One leading complaint about the ongoing NSA data-collection scandal from those truly in the know is how the press has focused so much on Edward Snowden’s own story (e.g. his views towards his native land, his struggle to find asylum, etc.) to the detriment of setting out and analyzing for the public just what it is that American intelligence agencies have been getting away with and why that matters.

Unfortunately, we can today see a further example of this from no less than Die Welt. The headline to their particular piece reads “Kofi Annan was also spied upon”, and the lede:

The NSA eavesdropping scandal continues to enrage minds. But the past shows us that large-scale spy-actions are nothing new. Even UN General Secretary Kofi Annan was spied upon.

And sure enough, there he is: a head-shot of Annan looking serious and pensive is right there at the top.

It’s really rather bizarre if you go on and read into the article that reporters Ansgar Graw* and Julia Smirnova actually wrote, though. “Kofi”? Who’s that? It’s Snowden, Snowden, and more Snowden. Will he get asylum? Will he just stay in Russia? What has happened to change Ecuador’s mind about accepting him? Did he himself even write the letter which was recently made public in which he complained about how the US government was treating him? (It is riddled with British spellings which he presumably would not use.)

In short, there is this strange, wide cleft between headline and lede (and picture) on the one hand, and the article’s actual body of information. Of course, it is editors who generally provide the former as a piece is whipped into shape for publication. It’s also true that the fact that Kofi Annan (and all other UN Secretaries-General) were spied upon by US authorities is returned to at the article’s very end (under the section-heading “Eavesdropping happened always and everywhere”).

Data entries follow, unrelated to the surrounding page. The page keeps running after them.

-- ==== Sys2Proof/Machine/Wire.lean ====
section
/-! DEFINITION. Views of a wire trace (20_memory.md rules R50 to R58, 30_encoding.md rules R95 and R96): the master's drive
state, the slots, requested delays, critical-section windows and timelines. No step reads them; statements do. -/

namespace Sys2Proof.Machine

/-! ### The master's drive state (20_memory.md R51) -/

/-- The pair `(mode, latch)` of 20_memory.md R51; `none` is Unknown, and unknown. -/
structure Drive where
  mode : Option PinMode
  latch : Option Bit
  deriving DecidableEq, Repr

/-- Before any call. -/
def Drive.start : Drive where
  mode := none
  latch := none

/-- The drive state after one more event. -/
def Drive.after (d : Drive) : WireEvent → Drive
  | .cfg _ m => { d with mode := some m }
  | .wr _ l => { d with latch := some l }
  | .rd _ _ => d
  | .delay _ => d
  | .csEnter => d
  | .csExit => d

/-- The drive state at the end of a trace (20_memory.md R51). -/
def driveOf (tr : List WireEvent) : Drive := tr.foldl Drive.after Drive.start

/-- The master pulls the line low (20_memory.md R51). -/
def Drive.pullsLow (d : Drive) : Bool :=
  (d.mode == some .openDrain || d.mode == some .driven) && d.latch == some false

/-- The master drives the line high (20_memory.md R51). -/
def Drive.drivesHigh (d : Drive) : Bool :=
  d.mode == some .driven && d.latch == some true

/-- Otherwise the line is released (20_memory.md R51). -/
def Drive.released (d : Drive) : Bool := !d.pullsLow && !d.drivesHigh

/-- What is remembered to judge samples: the drive state, and whether the last `Wr` was a `Wr(1)` in open-drain mode. -/
structure SampleScan where
  drive : Drive
  freed : Bool
  fine : Bool
  deriving DecidableEq, Repr

/-- One event of the scan of 20_memory.md R52 (b): at each sample the line must have been let go by a `Wr(1)` in open-drain mode with
no `Wr(0)` since, and the master must be released. -/
def SampleScan.after (c : SampleScan) (e : WireEvent) : SampleScan :=
  match e with
  | .wr _ true =>
    { c with drive := c.drive.after e, freed := c.drive.mode == some .openDrain }
  | .wr _ false => { c with drive := c.drive.after e, freed := false }
  | .rd _ _ => { c with fine := c.fine && c.freed && c.drive.released }
  | .cfg _ _ => { c with drive := c.drive.after e }
  | .delay _ => c
  | .csEnter => c
  | .csExit => c

/-- The scan of a whole trace (20_memory.md R52 (b)). -/
def sampleScan (tr : List WireEvent) : SampleScan :=
  tr.foldl SampleScan.after { drive := Drive.start, freed := false, fine := true }

/-- Every sample of the trace is taken with the line released (20_memory.md R52 (b)). -/
def samplesReleased (tr : List WireEvent) : Bool := (sampleScan tr).fine

/-- The event configures the pin as an input. -/
def isInput : WireEvent → Bool
  | .cfg _ m => m == .input
  | .wr _ _ => false
  | .rd _ _ => false
  | .delay _ => false
  | .csEnter => false
  | .csExit => false

/-- The trace holds no `Cfg(Input)` (20_memory.md R52 (c)). -/
def neverInput (tr : List WireEvent) : Bool := tr.all fun e => !isInput e

/-! ### Requested delays (70_reset_and_hazards.md R252) -/

/-- The delay an event requests. -/
def requestedBy : WireEvent → Nat
  | .delay n => n
  | .cfg _ _ => 0
  | .wr _ _ => 0
  | .rd _ _ => 0
  | .csEnter => 0
  | .csExit => 0

/-- The sum of the requested delays of a trace. -/
def totalDelay (tr : List WireEvent) : Nat := (tr.map requestedBy).sum

/-- The timeline of a trace (30_encoding.md R96): each event with the requested time at which it is issued, from `t` on. -/
def timeline (t : Nat) : List WireEvent → List (Nat × WireEvent)
  | [] => []
  | e :: rest => (t, e) :: timeline (t + requestedBy e) rest

/-! ### Critical-section windows (20_memory.md R58, R65; 70_reset_and_hazards.md R240) -/

/-- One event of the window scan: `some b` says whether a window is open, `none` that the pairing is broken. -/
def windowAfter (w : Option Bool) (e : WireEvent) : Option Bool :=
  match w, e with
  | some false, .csEnter => some true
  | some true, .csExit => some false
  | some _, .csEnter => none
  | some _, .csExit => none
  | w, _ => w

/-- The window scan of a trace, none open at its start. -/
def windowScan (tr : List WireEvent) : Option Bool := tr.foldl windowAfter (some false)

/-- Every `CsEnter` is followed by exactly one `CsExit` before the next `CsEnter` and before the end, and no `CsExit`
stands alone (70_reset_and_hazards.md R240). -/
def windowsBalanced (tr : List WireEvent) : Bool := windowScan tr == some false

/-- The delays requested inside windows (70_reset_and_hazards.md R241); `inside` says whether one is open. -/
def windowDelays (inside : Bool) : List WireEvent → List Nat
  | [] => []
  | .csEnter :: rest => windowDelays true rest
  | .csExit :: rest => windowDelays false rest
  | .delay n :: rest => if inside then n :: windowDelays inside rest else windowDelays inside rest
  | .cfg _ _ :: rest => windowDelays inside rest
  | .wr _ _ :: rest => windowDelays inside rest
  | .rd _ _ :: rest => windowDelays inside rest

/-- The longest delay a window may hold (70_reset_and_hazards.md R241). -/
def longestWindowDelay (t : Tcfg) : Nat :=
  max (max t.tW0Low t.tW1Low) (max (t.tRSample - t.tRLow) t.tPresence)

/-! ### Slots (30_encoding.md R95) -/

/-- A slot of the wire encoding (30_encoding.md R95): a write slot of a bit, a read slot that sampled a level, and a bus reset with
`lows` idle samples of 0, then either the end of the polls, or an idle sample of 1 and a presence sample. -/
inductive Slot where
  | write (v : Bit)
  | read (l : Bit)
  | reset (lows : Nat) (presence : Option Bit)
  deriving DecidableEq, Repr

/-- One idle poll that sampled `l`. -/
def pollEvents (c : Config) (l : Bit) : List WireEvent := [.delay c.t.tIdlePoll, .rd c.pin l]

/-- The reset pulse with presence sample `p` (30_encoding.md R95). -/
def pulseEvents (c : Config) (p : Bit) : List WireEvent :=
  [.wr c.pin false, .delay c.t.tRstLow, .csEnter, .wr c.pin true, .delay c.t.tPresence, .rd c.pin p, .csExit,
    .delay c.t.tRecovery]

/-- The events of a slot after the ensure-open-drain step (30_encoding.md R95). -/
def Slot.events (c : Config) : Slot → List WireEvent
  | .write true =>
    [.csEnter, .wr c.pin false, .delay c.t.tW1Low, .wr c.pin true, .csExit, .delay c.t.tW1Rel]
  | .write false =>
    [.csEnter, .wr c.pin false, .delay c.t.tW0Low, .wr c.pin true, .csExit, .delay c.t.tW0Rel]
  | .read l =>
    [.csEnter, .wr c.pin false, .delay c.t.tRLow, .wr c.pin true, .delay (c.t.tRSample - c.t.tRLow), .rd c.pin l,
      .csExit, .delay (c.t.tRSlot - c.t.tRSample)]
  | .reset lows presence =>
    .wr c.pin true :: (List.replicate lows (pollEvents c false)).flatten ++
      (match presence with
        | none => []
        | some p => pollEvents c true ++ pulseEvents c p)

/-- The events of a sequence of slots. -/
def slotEvents (c : Config) (slots : List Slot) : List WireEvent := slots.flatMap (Slot.events c)

/-- The write slots of a byte, least significant bit first (20_memory.md R54). -/
def byteSlots (b : Byte) : List Slot := (bitsLsbFirst b).map .write

/-- The write slots of a byte sequence, in order (20_memory.md R55). -/
def bytesSlots (data : List Byte) : List Slot := data.flatMap byteSlots

/-- The events of EnsureOD (40_transport.md R110): none in open-drain mode. -/
def ensureEvents (c : Config) (m : Mode) : List WireEvent :=
  if m = .openDrain then [] else [.wr c.pin true, .cfg c.pin .openDrain]

/-- The trace of a command that issues slots: EnsureOD's events, if there is a slot at all, then the slots (40_transport.md R110: at most
once per command, at the first slot). -/
def busEvents (c : Config) (m : Mode) (slots : List Slot) : List WireEvent :=
  if slots = [] then [] else ensureEvents c m ++ slotEvents c slots

/-- `MODE` after a command that issues slots. -/
def modeAfter (m : Mode) (slots : List Slot) : Mode := if slots = [] then m else .openDrain

/-- The slot opens a critical-section window: every slot but a bus reset that never idled (70_reset_and_hazards.md R240). -/
def Slot.opensWindow : Slot → Bool
  | .write _ => true
  | .read _ => true
  | .reset _ presence => presence.isSome

/-- `inCs` after the slots: their windows are closed again (40_transport.md R119), and without a window it is as before. -/
def inCsAfter (b : Bit) (slots : List Slot) : Bit := if slots.any Slot.opensWindow then false else b

/-- The byte whose bits, least significant first, are `bits` (20_memory.md R54). -/
def byteOfBits (bits : List Bit) : Byte :=
  bits.zipIdx.foldl (fun acc p => setBit acc p.2 p.1) 0

/-- The `n` bytes that `8 * n` bits spell, in order (20_memory.md R55). -/
def bytesOfBits : Nat → List Bit → List Byte
  | 0, _ => []
  | n + 1, bits => byteOfBits (bits.take 8) :: bytesOfBits n (bits.drop 8)

/-- What a pair of search samples means (30_encoding.md R99). -/
inductive PairMeaning where
  | nobody
  | all (bit : Bit)
  | discrepancy
  deriving DecidableEq, Repr

/-- The table of 30_encoding.md R99. -/
def pairMeaning : Bit → Bit → PairMeaning
  | true, true => .nobody
  | true, false => .all true
  | false, true => .all false
  | false, false => .discrepancy

end Sys2Proof.Machine
end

But that attitude of “nothing new here” itself seriously downplays the sheer ignominy of the new surveillance developments that Snowden revealed, e.g. how wide-ranging the survellance abuse was (including its coverage of leading European allies), to what lengths Obama administration officials were willing to go to lie about them, and the like. As does of course the People magazine-style obsession with Snowden’s own personal tale – we are being let down by our journalists, in whichever language.

* Doesn’t his name seem like it got mangled in a spelling-machine somewhere? Or that perhaps it should really be spelled backwards?